Don't worry about generating instructions that reload a just-stored variable, or do other stupid things. We're trying to get running, correct code.
You will find it handy to have a function named emit or gen or something in your compiler that you can call when you want to write a line of code to the output .asm file. To generate code, say, for an addition operation, your compiler method for expr() could execute something like this:
```
   term();
   gen("  push eax");
   term();
   gen("  pop ecx");
   gen("  add eax,ecx");
```
Assuming that the code generated by term() loads the value of the term into eax, the code generated for 1+2 would look roughly like this :
```
   mov  eax,1
   push eax
   mov eax,2
   pop ecx
   add eax,ecx
```
The mov instructions would be produced by term() (actually by factor(), which is called by term()); the other instructions are generated by expr().
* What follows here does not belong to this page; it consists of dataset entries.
-- ==== Sys2Proof/Laws/Decode.lean ====
section
/-! SUPPORT. The opcode map read as conditions on the word's number: what each mask tests, the decoder of each port in one
chain of comparisons, and the operand fields as quotients and remainders. -/

namespace Sys2Proof

open Machine

/-- The full mask tests the whole word. -/
theorem and_fullMask (w : Word) : w &&& 0xFFFFFFFF#32 = w := by
  have : (0xFFFFFFFF#32 : Word) = BitVec.allOnes 32 := by decide
  rw [this, BitVec.and_allOnes]

/-- The mask 0xF0000000 tests bits [31:28]. -/
theorem and_opMask_toNat (w : Word) : (w &&& 0xF0000000#32).toNat = w.toNat / 2 ^ 28 * 2 ^ 28 := by
  have e : w &&& 0xF0000000#32 = (w >>> 28) <<< 28 := by
    apply BitVec.eq_of_getLsbD_eq
    intro i hi
    have hm : (0xF0000000#32).getLsbD i = decide (28 ≤ i) := by
      revert hi; revert i; decide
    rw [BitVec.getLsbD_and, hm, BitVec.getLsbD_shiftLeft, BitVec.getLsbD_ushiftRight]
    by_cases h : 28 ≤ i
    · have : 28 + (i - 28) = i := by omega
      simp [h, hi, this]
    · simp [h]
  have hw := w.isLt
  rw [e]
  simp only [BitVec.toNat_shiftLeft, BitVec.toNat_ushiftRight, Nat.shiftLeft_eq, Nat.shiftRight_eq_div_pow]
  omega

/-- The mask 0xFFFFFFFE tests bits [31:1]. -/
theorem and_bitMask_toNat (w : Word) : (w &&& 0xFFFFFFFE#32).toNat = w.toNat / 2 * 2 := by
  have e : w &&& 0xFFFFFFFE#32 = (w >>> 1) <<< 1 := by
    apply BitVec.eq_of_getLsbD_eq
    intro i hi
    have hm : (0xFFFFFFFE#32).getLsbD i = decide (1 ≤ i) := by
      revert hi; revert i; decide
    rw [BitVec.getLsbD_and, hm, BitVec.getLsbD_shiftLeft, BitVec.getLsbD_ushiftRight]
    by_cases h : 1 ≤ i
    · have : 1 + (i - 1) = i := by omega
      have h0 : ¬ i = 0 := by omega
      simp [hi, this, h0, h]
    · simp [h]; omega
  have hw := w.isLt
  rw [e]
  simp only [BitVec.toNat_shiftLeft, BitVec.toNat_ushiftRight, Nat.shiftLeft_eq, Nat.shiftRight_eq_div_pow]
  omega

/-! ## Operand fields as numbers (30_encoding.md R71) -/

theorem opField_toNat (w : Word) : (opField w).toNat = w.toNat / 2 ^ 28 := by
  have := w.isLt
  simp only [opField, BitVec.extractLsb'_toNat, Nat.shiftRight_eq_div_pow]
  omega

theorem dstOperand_toNat (w : Word) : (dstOperand w).toNat = w.toNat / 2 ^ 20 % 256 := by
  simp [dstOperand, BitVec.extractLsb'_toNat, Nat.shiftRight_eq_div_pow]

theorem regOperand_toNat (w : Word) : (regOperand w).toNat = w.toNat / 2 ^ 12 % 256 := by
  simp [regOperand, BitVec.extractLsb'_toNat, Nat.shiftRight_eq_div_pow]

theorem rdlenOperand_toNat (w : Word) : (rdlenOperand w).toNat = w.toNat % 4096 := by
  simp [rdlenOperand, BitVec.extractLsb'_toNat]

theorem bitOperand_eq (w : Word) : bitOperand w = decide (w.toNat % 2 = 1) := by
  simp only [bitOperand, BitVec.getLsbD, Nat.testBit_zero]

/-- The word of a command as a number: its opcode above its operand bits (30_encoding.md R70). -/
theorem encode_toNat (i : Instr) : (encode i).toNat = i.opcode.toNat * 2 ^ 28 + i.operandBits.toNat := by
  rw [encode, BitVec.toNat_append, Nat.shiftLeft_eq, Nat.mul_comm]
  rw [← Nat.two_pow_add_eq_or_of_lt i.operandBits.isLt]

/-- The word of BUILD_READ as a number (44_builder.md R160). -/
theorem encode_buildRead_toNat (dst reg : Byte) (rdlen : BitVec 12) :
    (encode (.buildRead dst reg rdlen)).toNat =
      0x70000000 + dst.toNat * 2 ^ 20 + reg.toNat * 2 ^ 12 + rdlen.toNat := by
  have h : (Instr.buildRead dst reg rdlen).operandBits.toNat = dst.toNat * 2 ^ 20 + reg.toNat * 2 ^ 12 + rdlen.toNat := by
    have hr := rdlen.isLt
    have h1 : (dst ++ reg).toNat = dst.toNat * 2 ^ 8 + reg.toNat := by
      rw [BitVec.toNat_append, Nat.shiftLeft_eq, Nat.mul_comm, ← Nat.two_pow_add_eq_or_of_lt reg.isLt]
    have h2 : ((dst ++ reg) ++ rdlen).toNat = (dst ++ reg).toNat * 2 ^ 12 + rdlen.toNat := by
      rw [BitVec.toNat_append, Nat.shiftLeft_eq, Nat.mul_comm, ← Nat.two_pow_add_eq_or_of_lt rdlen.isLt]
    show ((dst ++ reg) ++ rdlen).toNat = _
    rw [h2, h1]; ring
  rw [encode_toNat, h]; simp [Instr.opcode]; omega

/-- Bits [27:0] of a one-bit command's word. -/
theorem bitCommand_operandBits_toNat (b : Bool) : ((0#27 ++ BitVec.ofBool b : BitVec 28)).toNat = b.toNat := by
  cases b <;> decide

/-! ## The decoder as a chain of comparisons (30_encoding.md R72 to R74) -/

theorem rowMatches_full (p q : Port) (w k : Word) (f : Word → Instr) :
    rowMatches p w ⟨q, k, 0xFFFFFFFF#32, f⟩ = (decide (q = p) && decide (w.toNat = k.toNat)) := by
  simp only [rowMatches, and_fullMask, ← BitVec.toNat_inj]

theorem rowMatches_op (p q : Port) (w k : Word) (f : Word → Instr) :
    rowMatches p w ⟨q, k, 0xF0000000#32, f⟩ = (decide (q = p) && decide (w.toNat / 2 ^ 28 * 2 ^ 28 = k.toNat)) := by
  simp only [rowMatches, ← and_opMask_toNat, ← BitVec.toNat_inj]

theorem rowMatches_bit (p q : Port) (w k : Word) (f : Word → Instr) :
    rowMatches p w ⟨q, k, 0xFFFFFFFE#32, f⟩ = (decide (q = p) && decide (w.toNat / 2 * 2 = k.toNat)) := by
  simp only [rowMatches, ← and_bitMask_toNat, ← BitVec.toNat_inj]

/-- The codec port's decoder, word by word (R74). -/
theorem decode_codec (w : Word) :
    decode .codec w =
      if w.toNat = 0x10000000 then .ok .findHeader
      else if w.toNat = 0x20000000 then .ok .ckCompute
      else if w.toNat = 0x30000000 then .ok .parse
      else if w.toNat = 0x40000000 then .ok .serlen
      else if w.toNat = 0x50000000 then .ok .setChecksum
      else if w.toNat = 0x60000000 then .ok .serialize
      else if w.toNat / 2 ^ 28 = 7 then .ok (.buildRead (dstOperand w) (regOperand w) (rdlenOperand w))
      else if w.toNat = 0x80000000 then .ok .release
      else .error (illegalReason .codec w) := by
  have h7 : (w.toNat / 2 ^ 28 * 2 ^ 28 = 0x70000000) ↔ w.toNat / 2 ^ 28 = 7 := by omega
  simp only [decode, opcodeMap, List.find?_cons, rowMatches_full, rowMatches_op, rowMatches_bit]
  simp only [reduceCtorEq, decide_true, decide_false, Bool.true_and, Bool.false_and, BitVec.toNat_ofNat, Nat.reducePow,
    Nat.reduceMod, List.find?_nil] at h7 ⊢
  simp only [h7]
  split_ifs <;> simp_all

/-- The decoder port's decoder, word by word (R74). -/
theorem decode_bsd (w : Word) :
    decode .bsd w =
      if w.toNat / 2 = 0x50000000 then .ok (.addBit (bitOperand w))
      else if w.toNat / 2 = 0x58000000 then .ok (.checkParity (bitOperand w))
      else if w.toNat = 0xC0000000 then .ok .bsdReset
      else .error (illegalReason .bsd w) := by
  have ha : (w.toNat / 2 * 2 = 0xA0000000) ↔ w.toNat / 2 = 0x50000000 := by omega
  have hb : (w.toNat / 2 * 2 = 0xB0000000) ↔ w.toNat / 2 = 0x58000000 := by omega
  simp only [decode, opcodeMap, List.find?_cons, rowMatches_full, rowMatches_op, rowMatches_bit]
  simp only [reduceCtorEq, decide_true, decide_false, Bool.true_and, Bool.false_and, BitVec.toNat_ofNat, Nat.reducePow,
    Nat.reduceMod, List.find?_nil] at ha hb ⊢
  simp only [ha, hb]
  split_ifs <;> simp_all

end Sys2Proof
end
Executing MASM Code with Visual C++

Your compiler should produce a text file with a name ending in .asm containing the assembly language version of a D program. To execute this code, you will need to create a Visual C++ project with a C (not C++) main program that we will supply and the assembler code generated by your compiler. The resulting program can be run and debugged using Visual C++.
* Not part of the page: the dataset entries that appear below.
/-! ## The outcome -/

theorem exec_parse_of_noMarker (h : NoMarker s) :
    exec .parse s = .next { s with offset := 0xFFFF#16, codecOp := 3#4, codecCode := .noHeader } := by
  have hfind := (findMarker_eq_none_iff_noMarker s).mpr h
  simp only [exec, execParse, hfind]; rfl

/-- A test that fails at the first marker is reported, with the marker's index (R121 to R125). -/
theorem exec_parse_of_failure {c : CodecCode} (h : FirstMarker s off) (hc : ParseFailure s off c) :
    exec .parse s = .next { s with offset := BitVec.ofNat 16 off, codecOp := 3#4, codecCode := c } := by
  have hfind := (findMarker_eq_some_iff_firstMarker s off).mpr h
  have h9 : Config.minFrame = 9 := rfl
  simp only [exec, execParse, hfind]
  cases hc with
  | truncated hshort =>
    rw [if_pos (show s.rxLen.toNat - off < Config.minFrame + (s.frameLen off).toNat from hshort), ite_self]; rfl
  | checksumMismatch hfit hck => rw [if_neg (by omega), if_neg (by omega), if_pos hck]; rfl
  | noResource hfit hck hown =>
    rw [if_neg (by omega), if_neg (by omega), if_neg (not_not.mpr hck), if_pos hown]; rfl

/-- The state after PARSE stored the frame at `off` in the slot (R126). -/
def State.parsed (s : State) (off : Nat) : State :=
  (State.storeMessage { s with offset := BitVec.ofNat 16 off } (s.frameMessage off)).codecDone 3#4 .ok

theorem exec_parse_of_valid (h : FirstMarker s off) (hfit : FrameFits s off)
    (hck : storedPair s off = computedPair s off) (hfree : s.owned = false) :
    exec .parse s = .next (s.parsed off) := by
  have hfind := (findMarker_eq_some_iff_firstMarker s off).mpr h
  have h9 : Config.minFrame = 9 := rfl
  rw [frameFits_iff h] at hfit
  simp only [exec, execParse, hfind, ck_frameSpan, cks_frameMessage]
  rw [if_neg (by omega), if_neg (by omega), if_neg (not_not.mpr hck), if_neg (by simp [hfree])]; rfl

/-- Where a marker stands, PARSE that does not end with OK reports a test that failed there. -/
theorem parseFailure_of_exec (h : FirstMarker s off) (hrun : exec .parse s = .next t) (hne : t.codecCode ≠ .ok) :
    ParseFailure s off t.codecCode := by
  have hfind := (findMarker_eq_some_iff_firstMarker s off).mpr h
  rcases execParse_cases hrun with ⟨hno, -⟩ | ⟨off', hoff, ⟨c, hc, rfl⟩ | ⟨-, -, -, rfl⟩⟩
  · rw [hfind] at hno; cases hno
  · rw [hfind] at hoff; cases hoff; exact hc
  · exact absurd rfl hne

/-- A code that stands for no test that failed at the first marker is not reported. -/
theorem codecCode_ne_of_not_parseFailure {c : CodecCode} (h : FirstMarker s off) (hrun : exec .parse s = .next t)
    (hok : c ≠ .ok) (hc : ¬ ParseFailure s off c) : t.codecCode ≠ c := by
  rintro rfl
  exact hc (parseFailure_of_exec h hrun hok)

/-! ## RELEASE -/

theorem exec_release_of_owned (h : s.owned = true) :
    exec .release s = .next { s with owned := false, codecOp := 8#4, codecCode := .ok } := by
  rw [exec, execRelease, if_pos h]; rfl

theorem exec_release_of_free (h : s.owned = false) :
    exec .release s = .next { s with codecOp := 8#4, codecCode := .notOwned } := by
  rw [exec, execRelease, if_neg (by simp [h])]; rfl

/-! ## The stored message -/

/-- The slot holds the frame's message. -/
theorem message_parsed (s : State) (off : Nat) : (s.parsed off).message = s.frameMessage off := by
  rw [State.parsed, State.message_codecDone, State.message_storeMessage _ (frameMessage_payload_length s off)]

/-- The frame's message is valid where the frame's two pairs agree (R124). -/
theorem messageValid_frameMessage_iff (s : State) (off : Nat) :
    MessageValid (s.frameMessage off) ↔ storedPair s off = computedPair s off := by
  rw [MessageValid, ← State.frameSpan_eq, ck_frameSpan, cks_frameMessage]

/-- PAYLOAD holds the frame's payload, and its old bytes beyond (R126). -/
theorem payload_byte_parsed (s : State) (off i : Nat) :
    (s.parsed off).byte .payload i =
      if i < payloadLength s off then s.byte .rxbuf (off + 7 + i) else s.byte .payload i := by
  rw [State.parsed, State.byte_codecDone, State.byte_storeMessage, if_pos rfl, State.frameMessage,
    State.bytes_getElem?]
  show Option.getD (if i < payloadLength s off then _ else none) (s.byte .payload i) = _
  split_ifs <;> rfl

/-- The slot's message is the same after a command that wrote OFFSET and its status only. -/
theorem message_with_offset_status (s : State) (o : BitVec 16) (op : BitVec 4) (c : CodecCode) :
    ({ s with offset := o, codecOp := op, codecCode := c } : State).message = s.message := by
  have hpayload : State.bytes { s with offset := o, codecOp := op, codecCode := c } .payload 0 s.msgLen.toNat =
      s.bytes .payload 0 s.msgLen.toNat := State.bytes_congr fun _ _ => rfl
  simp only [State.message, hpayload]

end Sys2Proof.Machine
end

section
/-! A frame in RXBUF (30_encoding.md R80): what PARSE reads of one that stands at index 0, whole or cut short, and of one
with a byte of its checksum changed (42_codec_parse.md R123, R133). -/

namespace Sys2Proof.Machine

variable {s : State} {m : Message} {off : Nat}

/-! ## A frame at index 0 -/

/-- The valid bytes of RXBUF are the first bytes of the message's frame. -/
def ReceivedFrom (s : State) (m : Message) : Prop :=
  ∀ k < s.rxLen.toNat, (frameBytes m)[k]? = some (s.byte .rxbuf k)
MASM is a complete programming environment for 16-bit assembly language programs. The assembler itself (ml.exe) can also assemble 32-bit code, but cannot link or execute it. For that, we need to use the regular Visual C++ environment. You may find it easiest to use the assembler from a command prompt window, but it is also possible to configure Visual C++ to use MASM to assemble the .asm file containing the translated D program. In any case, you'll need to use the normal Visual C++ 32-bit linker and debugger to execute the resulting program. Here's how to configure Visual C++ to use MASM to assemble and run your generated code the following:

Create a new project in Visual C++ by selecting File>New; click on the Projects tab; select Win32 Console Application for the project type and Win32 for the project platform. Enter a name for your project and select the desired directory, then click OK.
Add file Dtest.c (which you get from us) and the .asm file generated by your compiler to the project. Pick Project>Select Files, then use the Insert Files into Project dialog to add Dtest.c. Do this again to add the .asm file. (You may have to change the type of files displayed in the dialog to ``all files'' to see the .asm file.)
Configure the project to use MASM to assemble the .asm file. Select Project>Settings. In the dialog box that appears, be sure that Win32 Debug is displayed in the Settings: field. Expand the file list if needed, then select your .asm file -- and only this file. Click on the Custom Build tab.In the first line of the Build Command(s) field, enter the MASM command to be used to assemble the file. This includes the full path name for the MASM assembler, the assembly options to be used, and a macro that specifies the input path. In the CSUGlab, the following command should work:
```
  c:\masm611\bin\ml.exe /c /Cx /coff /Zi ${InputPath}
```
(The executable file name ml.exe has a letter l in it, not a digit 1. The InputPath macro can be entered by clicking on button Files and selecting Input Path in the menu that appears.)Finally, you need to specify the output file name that MASM should use for the assembled object code. In the Output File(s) field, enter filename.obj, where filename is the name of your assembly source file (without the .asm suffix).

You should now be able to compile, link, and execute your program with the normal Visual C++ Build commands. Visual C++ will use MASM to assemble the .asm file as needed. You can even use the symbolic debugger to step through the assembly language code, set breakpoints in it, etc.